A Comparison of Two Images of the Resurrection





On looking through my collection of digital photos, I came across one I hadn't seen or thought about for a long while. It is of a version of the Resurrection painted on the wall of a small chapel (Cappella di Santa Caterina d'Alessandria) which itself is attached to a small church (the Collegiata di Santa Maria Assunta [1122]) in a tiny Medieval hill-top town called Borgo Castell'Arquato, in Emilia-Romagna. As far as I'm aware, the painter of this fresco is unknown and the painting itself is quite unremarkable except for one fact, viz. that the image clearly derives from that of the same subject, the Resurrection, painted by Piero della Francesca in about 1459-62 (Banker)1. That date, and the general style of some of the other frescos, tell us that the much smaller version in Castell'Arquato was painted post 1462. And what is interesting about that is that the anonymous artist, while taking quite a lot from the Tuscan master's supreme image, seems to have learnt very little. This circumstance is the reason for this article: to try to explain why one image, picture, representation 'works' and another doesn't.

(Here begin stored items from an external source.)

-- ==== Sys2Proof/Machine/Dispatch.lean ====
section
/-! DEFINITION. The dispatch: one arm per command of the table, in the table's order, each one call of the command's
meaning. -/

namespace Sys2Proof.Machine

/-- The effect of a command on everything but the queue of waiting commands. -/
def exec (i : Instr) (s : State) : Host.Outcome State Fault Refusal :=
  match i with
  | .frameDiscarded bytes => Sys2Proof.Machine.execFrameDiscarded bytes s
  | .unknownRequest o lane code tag body => Sys2Proof.Machine.execUnknownRequest o lane code tag body s
  | .outResume => Sys2Proof.Machine.execOutResume s
  | .setConfiguration => Sys2Proof.Machine.execSetConfiguration s
  | .deconfigure => Sys2Proof.Machine.execDeconfigure s
  | .busReset => Sys2Proof.Machine.execBusReset s
  | .vbusLoss => Sys2Proof.Machine.execVbusLoss s
  | .vbusPresent => Sys2Proof.Machine.execVbusPresent s
  | .suspend => Sys2Proof.Machine.execSuspend s
  | .resume => Sys2Proof.Machine.execResume s
  | .hardReset => Sys2Proof.Machine.execHardReset s
  | .frameBuild => Sys2Proof.Machine.execFrameBuild s
  | .inTransferDone => Sys2Proof.Machine.execInTransferDone s
  | .pacingTimerExpiry o => Sys2Proof.Machine.execPacingTimerExpiry o s
  | .deviceStatus o lane tag body => Sys2Proof.Machine.execDeviceStatus o lane tag body s
  | .deviceReset o lane tag body => Sys2Proof.Machine.execDeviceReset o lane tag body s
  | .configurePool o lane tag body => Sys2Proof.Machine.execConfigurePool o lane tag body s
  | .setClassActions o lane tag body => Sys2Proof.Machine.execSetClassActions o lane tag body s
  | .readClassActions o lane tag body => Sys2Proof.Machine.execReadClassActions o lane tag body s
  | .openNotices o lane tag body => Sys2Proof.Machine.execOpenNotices o lane tag body s
  | .closeNotices o lane tag body => Sys2Proof.Machine.execCloseNotices o lane tag body s
  | .setPacing o lane tag body => Sys2Proof.Machine.execSetPacing o lane tag body s
  | .startStrokes o lane tag body => Sys2Proof.Machine.execStartStrokes o lane tag body s
  | .deviceSense o lane tag body => Sys2Proof.Machine.execDeviceSense o lane tag body s
  | .claimLane o lane tag body => Sys2Proof.Machine.execClaimLane o lane tag body s
  | .yieldLane o lane tag body => Sys2Proof.Machine.execYieldLane o lane tag body s
  | .breakClaim o lane tag body => Sys2Proof.Machine.execBreakClaim o lane tag body s
  | .laneStatus o lane tag body => Sys2Proof.Machine.execLaneStatus o lane tag body s
  | .laneSense o lane tag body => Sys2Proof.Machine.execLaneSense o lane tag body s
  | .laneIdentity o lane tag body => Sys2Proof.Machine.execLaneIdentity o lane tag body s
  | .setLaneOptions o lane tag body => Sys2Proof.Machine.execSetLaneOptions o lane tag body s
  | .laneReset o lane tag body => Sys2Proof.Machine.execLaneReset o lane tag body s
  | .sendPacket o lane tag body => Sys2Proof.Machine.execSendPacket o lane tag body s
  | .resumeSend o lane tag body => Sys2Proof.Machine.execResumeSend o lane tag body s
  | .flushLane o lane tag body => Sys2Proof.Machine.execFlushLane o lane tag body s
  | .linkReset o lane tag body => Sys2Proof.Machine.execLinkReset o lane tag body s
  | .setLink o lane tag body => Sys2Proof.Machine.execSetLink o lane tag body s
  | .supply o lane tag body => Sys2Proof.Machine.execSupply o lane tag body s
  | .setTrip o lane tag body => Sys2Proof.Machine.execSetTrip o lane tag body s
  | .armWindow o lane tag body => Sys2Proof.Machine.execArmWindow o lane tag body s
  | .cancelWindow o lane tag body => Sys2Proof.Machine.execCancelWindow o lane tag body s
  | .readWindow o lane tag body => Sys2Proof.Machine.execReadWindow o lane tag body s
  | .queueStrokes o lane tag body => Sys2Proof.Machine.execQueueStrokes o lane tag body s
  | .stopStrokes o lane tag body => Sys2Proof.Machine.execStopStrokes o lane tag body s
  | .setStrokeTiming o lane tag body => Sys2Proof.Machine.execSetStrokeTiming o lane tag body s
  | .setLamp o lane tag body => Sys2Proof.Machine.execSetLamp o lane tag body s
  | .keepPhone o lane tag body => Sys2Proof.Machine.execKeepPhone o lane tag body s
  | .lineStateChange l shows => Sys2Proof.Machine.execLineStateChange l shows s
  | .connectDetection l => Sys2Proof.Machine.execConnectDetection l s
  | .disconnectDetection l => Sys2Proof.Machine.execDisconnectDetection l s
  | .portResetEnd l highSpeed => Sys2Proof.Machine.execPortResetEnd l highSpeed s
  | .enumerationTransferDone l r => Sys2Proof.Machine.execEnumerationTransferDone l r s
  | .attachRetryExpiry l => Sys2Proof.Machine.execAttachRetryExpiry l s
  | .identityTransactionDone l r => Sys2Proof.Machine.execIdentityTransactionDone l r s
  | .identityReadTimeout l => Sys2Proof.Machine.execIdentityReadTimeout l s
  | .attachTimerExpiry l => Sys2Proof.Machine.execAttachTimerExpiry l s
  | .sendStart l => Sys2Proof.Machine.execSendStart l s
  | .outTransactionDone l r => Sys2Proof.Machine.execOutTransactionDone l r s
  | .sendTimerExpiry l => Sys2Proof.Machine.execSendTimerExpiry l s
  | .retryWaitEnd l => Sys2Proof.Machine.execRetryWaitEnd l s
  | .stallClearingDone l r => Sys2Proof.Machine.execStallClearingDone l r s
  | .stallClearingRetry l => Sys2Proof.Machine.execStallClearingRetry l s
  | .pollIssue l => Sys2Proof.Machine.execPollIssue l s
  | .inTransactionDone l r => Sys2Proof.Machine.execInTransactionDone l r s
  | .pollNakTimeout l => Sys2Proof.Machine.execPollNakTimeout l s
  | .pollWaitEnd l => Sys2Proof.Machine.execPollWaitEnd l s
  | .packTimerExpiry l => Sys2Proof.Machine.execPackTimerExpiry l s
  | .sampleEvent l sample => Sys2Proof.Machine.execSampleEvent l sample s
  | .startInstant l => Sys2Proof.Machine.execStartInstant l s
  | .stepEnd l => Sys2Proof.Machine.execStepEnd l s
  | .releaseGapEnd l => Sys2Proof.Machine.execReleaseGapEnd l s
  | .retractEnd l => Sys2Proof.Machine.execRetractEnd l s
  | .nestInputChange l seated => Sys2Proof.Machine.execNestInputChange l seated s
  | .nestQualificationEnd l => Sys2Proof.Machine.execNestQualificationEnd l s
  | .activityTimerExpiry l => Sys2Proof.Machine.execActivityTimerExpiry l s
  | .hardResetRelease => Sys2Proof.Machine.execHardResetRelease s
  | .outDataPacket bytes => Sys2Proof.Machine.execOutDataPacket bytes s

end Sys2Proof.Machine
end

Below are photographs of the two works in question, the first taken in 2018 after its recent restoration, and the second taken in 2017 during a visit to that magical Castell'Arquato. The first, a stand-alone work by Piero is quite large, 225 x 220 cm, while the second is of the anonymous artist's painting in the Collegiata church; it is relatively small and part of a cycle of narrative pictures in the (small) chapel. In this article, I do not wish to criticise the anonymous painter of this latter image, nor am I attempting to indicate what may be enjoyed and what may not. Like many 'minor' works, it still has a certain charm, especially in the faces of the soldiers, the central one having almost a late-19th century feel about it.

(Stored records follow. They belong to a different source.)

/-! ### Reception -/

/-- R3, R4, R5: from HUNT, reception takes the bytes of any REQUEST frame as far as its last byte, and that byte's
judgement is the request that the frame was made of: originator, lane byte, code, tag and body. -/
def Obligations.RequestFrameIsReceived : Prop :=
  ∀ (rq : Request) (rest : List Byte) (x : Rx) (mayBegin : Bool), rq.body.length ≤ 4096 → x.phase = .hunt →
    x.got = [] → (x.begun || mayBegin) = true →
    ∃ (frame : List Byte) (last : Byte), requestFrame rq = frame ++ [last] ∧
      Rx.run mayBegin x (requestFrame rq ++ rest) = (⟨true, .crc, frame, x.buf⟩, last :: rest) ∧
      (⟨true, .crc, frame, x.buf⟩ : Rx).judges last = some (.request rq)

/-- R2, R4, R6, R22: the station pipes. An OUT data packet that finds the receive buffer empty is taken into it and received
as far as the next judgement; one that finds bytes there, or pipes that do not run, is NAKed. Packet boundaries do not
delimit frames: bytes that are all taken may come in one packet with those that follow, or apart. While no reply entry is
FREE, or a DEVICE_RESET is pending, the OUT side takes no byte of a new frame: a packet stays whole in the receive buffer, and
OUT_RESUME goes on with it once a frame may be begun. (That a packet is taken as far as the next judgement is log 5.) R3 and
section 1.2: the CRC starts at 0xFFFF and takes each byte by its polynomial 0x1021, most significant bit first, with no final
change; a built frame's bytes are its header, its body and the CRC over them, low byte first; a NOTICE has lane 255, code
and tag 0, and its entries of seven bytes; a DATA_UP frame has code and tag 0, and its packet records. They go to the host in
data packets of 512 bytes, the last one shorter, empty where the length is a whole multiple of 512. -/
def Obligations.StationPipesCarryBytes : Prop :=
  ((∀ (s : State) (bytes : List Byte), s.port = .configured → s.suspended = false → s.rx.buf = [] →
    bytes.length ≤ 512 →
    ∃ x rest, Rx.run s.mayBegin s.rx bytes = (x, rest) ∧
      exec (.outDataPacket bytes) s = .next (s.setRx (x.withBuf rest))) ∧
  (∀ (s : State) (bytes : List Byte), s.rx.buf ≠ [] ∨ s.port ≠ .configured ∨ s.suspended = true →
    exec (.outDataPacket bytes) s = .next s) ∧
  ∀ (mayBegin : Bool) (x y : Rx) (a b : List Byte), Rx.run mayBegin x a = (y, []) →
    Rx.run mayBegin x (a ++ b) = Rx.run mayBegin y b) ∧
  (∀ (s : State) (b : Byte) (bytes : List Byte), s.port = .configured → s.suspended = false → bytes.length < 512 →
    (s.rx = Rx.idle → s.freeEntries = 0 ∨ s.resetPending = true →
      exec (.outDataPacket (b :: bytes)) s = .next (s.setRx (Rx.idle.withBuf (b :: bytes))) ∧
      exec .outResume (s.setRx (Rx.idle.withBuf (b :: bytes))) =
        .next (s.setRx (Rx.idle.withBuf (b :: bytes)))) ∧
    (s.rx = Rx.idle.withBuf (b :: bytes) → 0 < s.freeEntries → s.resetPending = false →
      ∃ x rest, Rx.run true Rx.idle (b :: bytes) = (x, rest) ∧
        exec .outResume s = .next (s.setRx (x.withBuf rest)))) ∧
  (∀ bytes : List Byte, ∃ whole last, transferPackets bytes = whole ++ [last] ∧ whole.flatten ++ last = bytes ∧
    (∀ p ∈ whole, p.length = 512) ∧ last.length < 512) ∧
  (crc16 [] = 0xFFFF ∧ ∀ (bytes : List Byte) (b : Byte),
    let shift : BitVec 16 → BitVec 16 := fun c => if c.getLsbD 15 = true then (c <<< 1) ^^^ 0x1021 else c <<< 1
    crc16 (bytes ++ [b]) = Nat.iterate shift 8 (crc16 bytes ^^^ (b.zeroExtend 16 <<< 8))) ∧
  (∀ r : Reply, ∃ status : Byte,
    (r.status = .good → status = 0) ∧ (r.status = .check → status = 1) ∧ (r.status = .conflict → status = 2) ∧
    framed ([0x5A, 0xC3, 0x81, originatorByte r.originator, r.lane, r.code, r.tag, status] ++ le16 r.body.length ++ r.body)
      (frameBytes (.reply r))) ∧
  (∀ (o : Originator) (entries : List (Fin 25 × NoticeEntry)), ∃ body : List Byte,
    body = le8 entries.length ++ (entries.map fun e =>
      [if e.1.val = 24 then 255 else BitVec.ofNat 8 e.1.val] ++ le16 e.2.events.toNat ++ le32 e.2.first.toNat).flatten ∧
    framed ([0x5A, 0xC3, 0x82, originatorByte o, 255, 0, 0, 0] ++ le16 body.length ++ body)
      (frameBytes (.notice o entries))) ∧
  ∀ (o : Originator) (l : LaneId) (records : List PacketRecord), ∃ (flags : PacketRecord → Byte) (body : List Byte),
    (∀ p, (flags p).getLsbD 0 = p.damaged ∧ (flags p).getLsbD 1 = p.urgent ∧ (flags p).getLsbD 2 = p.firstInEpoch ∧
      (flags p).toNat < 8) ∧
    body = (records.map fun p => le16 p.data.length ++ le16 p.seq.toNat ++ le16 p.epoch.toNat ++ [flags p] ++
      le8 p.dropsBefore ++ p.data).flatten ∧
    framed ([0x5A, 0xC3, 0x83, originatorByte o, laneByte l, 0, 0, 0] ++ le16 body.length ++ body)
      (frameBytes (.dataUp o l records))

Piero della Francesca (c.1412-1492), The Resurrection (c.1459-62?), fresco
Museo Civico, Sansepolcro. Photo: the author



Anonymous, The Resurrection (post 1462?), fresco. Photo: the author.
Cappella di Santa Caterina d'Alessandria in the Collegiata di Santa Maria Assunta, Castell'Arquato.


When I first came across the Collegiata fresco, I was immediately struck by its clear indebtedness to Piero della Francesca's famous Resurrection2 and, notwithstanding this, by its seeming naïveté: a naïveté which has led this artist to 'borrow' certain elements of a great master's work and to then render those elements in a more or less amateurish fashion. Let's have a look in detail at what has happened. The principal borrowing is that from the lower half of Piero della Francesca's painting; even a cursory glance at the two photos above will reveal that the figures of the four guards in front of the tomb in the Collegiata fresco are based on those in Piero's picture. But there are notable and telling differences.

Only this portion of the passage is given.